The Wombat programming language has been under development for 35 years (under various names) inspired initially by the desire to address the problems in Algol68 mentioned above. It has quite a lot of ideas that I would be keen to put before the Algol committee (IFIP WG 2.1), should they be interested in defining a new Algol. I list some of them here because they show what can be done within the Algol tradition.
  • Behaviours are like Haskell type classes, listing properties and laws. This is similar to interface/trait without allowing them to be used as if they were types.
  • It is natural to organise types in an embedding hierarchy. An Int is a Rational, and a Dog is a Mammal. This is done with apply/unapply pairs of functions (in Scala terminology). The hierarchy forms a bounded order lattice and this is the natural setting for Algol68-style Union. (Unrelatedly, we also need DisjointUnion which the application programmer will more normally use.)
  • The type at the bottom of our hierarchy has no elements. It is Empty in Wombat.
  • Automatic conversions and casts within the hierarchy go down to the intersection of source and destination, then up. When the intersection is Empty then other coercions, such as dereferencing, can occur.

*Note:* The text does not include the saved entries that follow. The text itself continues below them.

/-- What the powerline MAC holds beside its registers. -/
structure PlmState where
  /-- holders of the endpoints (class 0x4 of Table 4-2); 0 where not granted -/
  owner   : List (Nat × Nat) := []
  /-- committed endpoint keys -/
  keys    : List (Nat × BitVec 128) := []
  siteKey : BitVec 128 := 0
  nbs     : List (Nat × Neighbour) := []
  queue   : List TxFrame := []
  nextId  : Nat := 0
  attempt : Option Attempt := none
  /-- REF48 clock at which the last own transmission ended, in 1/65,536 -/
  lastEnd : Option Nat := none
  /-- link sequence by next hop -/
  seqs    : List (Nat × Nat) := []
  /-- frame counters by network -/
  ctrs    : List (Nat × Nat) := []
  /-- highest counters accepted: origin, network, counter, most recently used first (R363) -/
  cache   : List (Nat × Nat × Nat) := []
  reasm   : List Reassembly := []
  mgmt    : List MgmtIn := []
  relays  : List RelayIn := []
  nodeIn  : List PulseIn := []
  held    : List HeldWord := []
  nodes   : List NodeEntry := []
  downs   : List NodeDown := []
  joins   : List JoinSlot := []
  /-- cycle in which the join window ends -/
  joinEnd : Option Nat := none
  /-- words asked for scheduling entries -/
  srqWords : List (Nat × Nat) := []
  stored  : List StoredUp := []
  srq     : List SchedReq := []
  due     : List SchedReq := []
  evSeq   : Nat := 0
  grants  : List RepGrant := []
  probes  : List Probe := []
  asked   : List Asked := []
  nextGrant : Nat := 1
  radvSoon : Bool := false
  /-- costs of the routes as last advertised -/
  told    : List (Nat × Nat) := []
  /-- endpoint rings stopped by a system reset (R540) -/
  stopped : List Nat := []
  deriving DecidableEq, Repr

/-! ## Sweep chain (chapter 15) -/

/-- A sweep that this device has acknowledged and not executed (R398): identifier, kind, execution stamp in head
time. -/
structure Sweep where
  id   : Nat
  kind : Nat
  head : Nat
  deriving DecidableEq, Repr

/-- An entry of a report (R401): 0 UNREACHED, 1 REACHED, 2 EXECUTED, with the result. -/
structure ReportEntry where
  eui     : Nat
  st      : Nat := 0
  code    : Nat := 0
  fetched : Bool := false
  stamp   : Nat := 0
  datum   : Nat := 0
  deriving DecidableEq, Repr

/-- A report at the head (R401). -/
structure SweepReport where
  id      : Nat
  head    : Nat
  final   : Bool := false
  entries : List ReportEntry
  deriving DecidableEq, Repr

/-- The request of an alignment exchange (R393): its sequence and t1 in 1/256 ct. -/
structure AlignReq where
  seq : Nat
  t1  : Nat
  deriving DecidableEq, Repr

/-- A fetch that waits (R402): identifier, EUI, REF48 clock of its FETCH in 1/65,536. -/
structure FetchRun where
  id  : Nat
  eui : Nat
  clk : Nat
  deriving DecidableEq, Repr

/-- What the sweep chain holds beside its registers. -/
structure SwcState where
  /-- sweeps pending in this device, in the order received (R398) -/
  pending : List Sweep := []
  /-- reports at the head, oldest first (R401) -/
  reports : List SweepReport := []
  /-- an enumeration that runs: REF48 clock of its ENUM in 1/65,536; one that is deferred (R390) -/
  enum    : Option Nat := none
  wanted  : Bool := false
  /-- positions announced (R390) -/
  found   : List (Nat × Nat) := []
  fetch   : Option FetchRun := none
  /-- next alignment sequence, the exchange that runs, the cycle of the last exchange (R393) -/
  seq     : Nat := 0
  req     : Option AlignReq := none
  last    : Option Nat := none
  /-- stamp of the last ALIGNRSP, its aligned bit, the last two values of θ (R394) -/
  rsp     : Option Nat := none
  upOk    : Bool := false
  theta   : Option Int := none
  before  : Option Int := none
  /-- O_k in 1/256 ct (R393) -/
  offset  : Int := 0
  /-- place of the next result in the local store (R399) -/
  next    : Nat := 0
  deriving DecidableEq, Repr

/-! ## Tamper monitors (chapter 16) -/

/-- A tamper condition that is on (R405): REF48 clock of its detection in 1/65,536, and for the temperature
condition its kind. -/
structure TmpCond where
  since : Nat
  kind  : Nat := 0
  deriving DecidableEq, Repr

/-- A glitch run (R406): glitches after the first, REF48 clock of the last in 1/65,536. -/
structure GlitchRun where
  count : Nat
  last  : Nat
  deriving DecidableEq, Repr

/-- A run of failing sample words of a converter (R410): cycles and words so far; failing words and consumers
seen in the present cycle. -/
structure CarryRun where
  cycles : Nat := 0
  words  : Nat := 0
  now    : Nat := 0
  deriving DecidableEq, Repr

/-- What the tamper monitors hold beside their registers. -/
structure TmpState where
  /-- magnetic sources on: 0, 1 Hall sites, 2 to 9 MAG inputs -/
  mags   : List (Nat × TmpCond) := []
  encs   : List (Nat × TmpCond) := []
  temp   : Option TmpCond := none
  /-- supplies 0 to 5, 6 REF48, 7 XT32 -/
  runs   : List (Nat × GlitchRun) := []
  /-- carry runs by converter (R410) -/
  carry  : List (Nat × CarryRun) := []
  deriving DecidableEq, Repr

/-! ## Cask log (chapter 16) -/

/-- An export that is being written (R427): the page of its register set, first block, count, destination, tenant
of the windows, tenant of the view. -/
structure ExportRun where
  set   : Nat
  first : Nat
  count : Nat
  dst   : Nat
  tc    : Nat
  view  : Option Nat
  deriving DecidableEq, Repr

/-- What the log engine holds beside its registers and the log region. -/
structure ClgState where
  /-- events held before the seed (R412) -/
  early  : List LogEvent := []
  /-- H_in of blocks -/
  hins   : List (Nat × Nat) := []
  /-- blocks whose seal is being computed -/
  signing : List Nat := []
  /-- the block whose seal ends a CLG_SEALNOW (R417) -/
  sealNow : Option Nat := none
  /-- keys written since the last seal, and the table of repeats (R421) -/
  written : List Nat := []
  table  : List (Nat × Nat) := []
  /-- stamp of the first event counted while full (R422) -/
  first  : Option Nat := none
  exports : List ExportRun := []
  /-- write counter of the newest log control record -/
  ctl    : Nat := 0
  /-- head and tail are known (R420, R552) -/
  known  : Bool := true
  /-- events lost, in the always-on domain; none once it has lost power (R418) -/
  lost   : Option Nat := some 0
  deriving DecidableEq, Repr

/-! ## Security engine (chapter 17) -/

/-- What a rewrite commits to a slot (R436). -/
structure KeyPut where
  slot  : Nat
  type  : Nat
  use   : Nat
  pers  : Bool
  owner : Nat
  mat   : List Byte
  deriving DecidableEq, Repr

/-- An operation that runs (R435 to R437): its item, opcode, unit, slot and the generation latched; whether it
holds contents of that slot; what it will write and where; the rewrite that it
commits. -/
structure SecOp where
  item  : RingItem
  op    : Nat
  unit  : Nat
  slot  : Nat
  gen   : Nat
  holds : Bool
  out   : List Byte := []
  addr  : Nat := 0
  res   : Bool := true
  code  : Status := .ok
  put   : Option KeyPut := none
  deriving DecidableEq, Repr

/-- An erase that has been accepted and not completed (R437): slot, REF48 clock in 1/65,536, operations aborted,
the item it came from; whether a grant command waits for it; the owner it is logged for; the generations
of the sets of contents that operations held at acceptance. -/
structure SecErase where
  slot    : Nat
  clk     : Nat
  aborted : Nat := 0
  item    : Option RingItem := none
  command : Bool := false
  owner   : Nat
  gens    : List Nat := []
  deriving DecidableEq, Repr

/-- What the security engine holds beside its registers. -/
structure SecState where
  /-- key material by slot -/
  mats    : List (Nat × List Byte) := []
  items   : List RingItem := []
  ops     : List SecOp := []
  erases  : List SecErase := []
  held    : List HeldWord := []
  /-- tick of an arming of SEC_IDRETIRE (R444) -/
  armed   : Option Nat := none
  /-- REF48 clock of the last failure of the noise source -/
  failed  : Option Nat := none
  /-- OTP words (R445) -/
  otp     : List (Nat × BitVec 64) := []
  /-- rings stopped by a system reset (R540) -/
  stopped : List Nat := []
  deriving DecidableEq, Repr

/-! ## Backup gauge (chapter 19) -/

/-- A cell that has left its range and the lines whose test it waits for (R490, R491). -/
structure CellProbe where
  cell  : Nat
  lines : List Nat
  deriving DecidableEq, Repr

/-- What the gauge holds beside its registers. -/
structure BgaState where
  /-- the active OCV table: V_j and SOC_j (R498) -/
  table  : List (Nat × Nat) := []
  /-- the rest timer: REF48 clocks counted as seconds, cycles counted since the last switch, whether it counts
  cycles, the cycle last counted (R21, R481) -/
  restClk : Nat := 0
  restCyc : Nat := 0
  cycles : Bool := false
  restAt : Nat := 0
  /-- multiples of BGA_TREST that this rest has reached (R482) -/
  rests  : Nat := 0
  /-- consecutive seconds towards the full and the empty point (R483) -/
  full   : Nat := 0
  empty  : Nat := 0
  /-- D and the discharged charge since the last restore, as sums of current samples (R480, Table 19-2) -/
  dsum   : Nat := 0
  thru   : Nat := 0
  base   : Nat := 0
  /-- completed learnings, stamp of the last, sequence number of the last snapshot, S at it (R493, R494) -/
  lrnn   : Nat := 0
  lstamp : Nat := 0
  seq    : Nat := 0
  lastS  : Nat := 0
  /-- accepted steps, seconds since the last (R487, R494) -/
  steps  : Nat := 0
  since  : Nat := 0
  /-- BGA_COLD waits for its first second (R497) -/
  cold   : Bool := false
  /-- the last mean of each cell: sum and count (R479) -/
  means  : List (Nat × Nat) := []
  /-- runs of the sum check, and its verdict (R491) -/
  sumBad : Nat := 0
  sumOk  : Nat := 0
  measBad : Bool := false
  /-- lines found open, cells out of range and their probes, the verdict on a cell, seconds in range -/
  opens  : List Nat := []
  outs   : List Nat := []
  probes : List CellProbe := []
  cellBad : Option Nat := none
  inside : Nat := 0
  /-- lines to be tested, seconds since the last round (R490) -/
  lines  : List Nat := []
  owTime : Nat := 0
  deriving DecidableEq, Repr

/-! ## Supplies (chapter 20) -/

/-- What the PMU holds beside its registers. -/
structure PmuState where
  /-- the rails of Table 20-2 steps 1 to 6 are good -/
  railsUp : Bool := false
  /-- the straps AUXCFG1 and AUXCFG0 -/
  strap  : Nat := 0
  /-- REF48 clock, in 1/65,536, at which the present charge began (R514); the NTC ratio is outside its band; the
  fault holds -/
  charge : Option Nat := none
  ntcOut : Bool := false
  /-- clocks of the rail faults of the last 10 minutes (R505), and of the fault that a restart follows -/
  faults : List Nat := []
  restart : Option Nat := none
  /-- clock of the last change of AUXOUT's sequence (R507) -/
  aux    : Nat := 0
  /-- clock of the cut-off warning (R512), and its sequence is due -/
  cut    : Option Nat := none
  cutDue : Bool := false
  /-- tick of PMU_KILN_ARM, clock of the accepted entry (R515) -/
  armed  : Option Nat := none
  kiln   : Option Nat := none
  /-- VIN has been absent since Kiln entry (R516) -/
  gone   : Bool := false
  deriving DecidableEq, Repr
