/-- The page performs a write: LOCK first (R75), then the hold register of wide values (R63), then
the writer of the family. -/
def State.perform (s : State) (h : Writer) (q : Req) (d : Nat) : Status × State :=
  let fs := RegMap.fieldsAt q.page q.off
  if s.held q.page && lockProtected q.page q.off then
    if lockFree fs then
      let m := lockMerge fs (s.reg q.page q.off) d
      let r := h s q m.1
      (if m.2 then r.1 else firstOf .prot r.1, r.2)
    else (.prot, s)
  else if isHeldWord q.page q.off then
    (.ok, { s with hold := cellInsert (regKey (holdPage q) q.off) (BitVec.ofNat 32 d) s.hold })
  else h s q d

/-- A register write from its arrival to its answer (R64). -/
def State.write (s : State) (h : Writer) (a : Access) : State :=
  match s.route a.addr.toNat with
  | none => s.answer .cfgInvalid
  | some r =>
    let s := match r.page with
      | some p => s.scrubFirst p
      | none => s
    match s.stopOf true a r with
    | some c => (s.stopped true a r c).answer c.1
    | none =>
      let q : Req := ⟨a.port, a.tc.val, r.page.getD 0, r.off, r.slot⟩
      let x := s.perform h q a.data.toNat
      (x.2.capture q.page q.off q.tc true x.1).answer x.1

/-- The byte address of a word of a page in the direct window (R61). -/
def directAddr (page off : Nat) : BitVec 32 := BitVec.ofNat 32 (0x40000000 + page * 4096 + off)

/-- A command that writes the register at `off` of `page`: the data word is the requester's with the
command's own fields put in by `f`. -/
def State.writeReg (s : State) (h : Writer) (page off : Nat) (w : RegWrite) (f : Nat → Nat) : State :=
  s.write h { port := w.port, tc := w.tc, addr := directAddr page off,
              data := BitVec.ofNat 32 (f w.data.toNat), cc := w.cc }

/-! ## Reads -/

/-- The word as a read shows it: WO fields and reserved bits as zero (R3, R5). -/
def shownWord (fs : List FieldRow) (v : Nat) : Nat :=
  v &&& (RegMap.maskOf .rw fs ||| RegMap.maskOf .ro fs ||| RegMap.maskOf .rc fs
    ||| RegMap.maskOf .w1c fs ||| RegMap.maskOf .w1s fs)

/-- The upper words of a wide value are latched, `n` of them from `off` (R63). -/
def State.latchWords (s : State) (page off : Nat) : Nat → State
  | 0 => s
  | n + 1 =>
    let t := { s with latch := cellInsert (regKey page off) (BitVec.ofNat 32 (s.reg page off)) s.latch }
    t.latchWords page (off + 4) n

/-- The word at an offset as a read takes it: the latch for an upper word of a wide value once its
lowest word has been read (R63; log entry 11), otherwise the register. -/
def State.readWord (s : State) (page off : Nat) : Nat :=
  match wideOf page off with
  | some (b, _) =>
    if off = b then s.reg page off
    else
      match s.latch.find? fun e => e.1 == regKey page off with
      | some e => e.2.toNat
      | none => s.reg page off
  | none => s.reg page off

/-- An owner's read of RC fields clears them and replaces the replay record (R68, R83). -/
def State.clearOnRead (s : State) (q : Req) (v : Nat) : State :=
  let rc := RegMap.maskOf .rc (RegMap.fieldsAt q.page q.off)
  if rc = 0 ∨ s.owns q = false then s
  else
    (s.setReg q.page q.off (s.reg q.page q.off &&& (0xFFFFFFFF ^^^ rc))).setPg q.page fun g =>
      { g with replay := some ⟨q.off / 4, q.tc, BitVec.ofNat 32 v⟩ }

/-- The reader of a register that is read as it is stored. -/
def plainRead : Reader := fun s q =>
  let v := shownWord (RegMap.fieldsAt q.page q.off) (s.readWord q.page q.off)
  let t := match wideOf q.page q.off with
    | some (b, n) => if q.off = b then s.latchWords q.page (b + 4) (n - 1) else s
    | none => s
  (.ok, v, t.clearOnRead q v)

/-- A read with the replay flag (R83). -/
def State.replay (s : State) (q : Req) : Status × Nat × State :=
  match (s.pg q.page).replay with
  | some r => if r.off = q.off / 4 ∧ r.tc = q.tc then (.ok, r.value.toNat, s) else (.skipped, 0, s)
  | none => (.skipped, 0, s)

  • Diamond ambiguity (choice of conversion paths) is addressed in Wombat by combining procedures so that the fact that the two paths give the same result is checked at run time. Combinable is a weakened Distinguishable that is sufficient for some uses. Combining is also used to support procedure declaration by multiple declarations with different parameter patterns.
  • The Algol68 declaration, such as “int five = 5” can, in modern style, be sensibly reduced to “five = 5”. It is natural then to allow the left side to pattern match and unpack structures. However we can have names on the left already declared from an outer level which are just representing their outer value. Wombat avoids any ambiguity by marking new names with a preceding backquote. It also extends the meaning of “=” to general unification. The benefit of this is that the same code can, in logic programming style, be declarative and can be run forwards or backwards in some circumstances.
  • Wombat has an Atom type, with values being an identifier with a leading dot (.), and no Behaviours except Distinguishable. So s.length is just a procedure call with Atom parameter .length. All values are allowed to behave as procedures in a type-specific way, so the convenience of OO method call syntax is delivered with simple procedure call semantics. So if s has type String then s behaves as (String.asProc s).
  • The advantages of lazy evaluation can be substantially realised by use of streams [Stream(X) = Unit=>(X*Stream(X))], and similar types, if they can be implemented in iterator style.
  • We can see that proofs are going to become an important part of programming. In Wombat it is expected that when the properties and laws of a type are defined using the properties and laws of an implementation type, then that should be proved. When a specialization is added to a procedure for some implementation of the input, then it should be proved that it actually does implement the same algorithm. Inverse pairs arise in several circumstances, and it is reasonable to expect a proof that they are inverses. And so on. This is an important but new and difficult area that might make it hard to hit the 2020 date.
Naturally there are many other researchers and developers who will want to add great ideas to a new Algol.

More information about Wombat is available on the blog wombatlang.blogspot.com. The posts are of varied quality and varied relevance to the current design. The post Rationale of the Wombat Type System is an alternative OBT submission that I prepared and is perhaps a good introduction. The outline doc, "Outline of the Wombat Programming Language", is reasonably up to date, but not currently very well organised.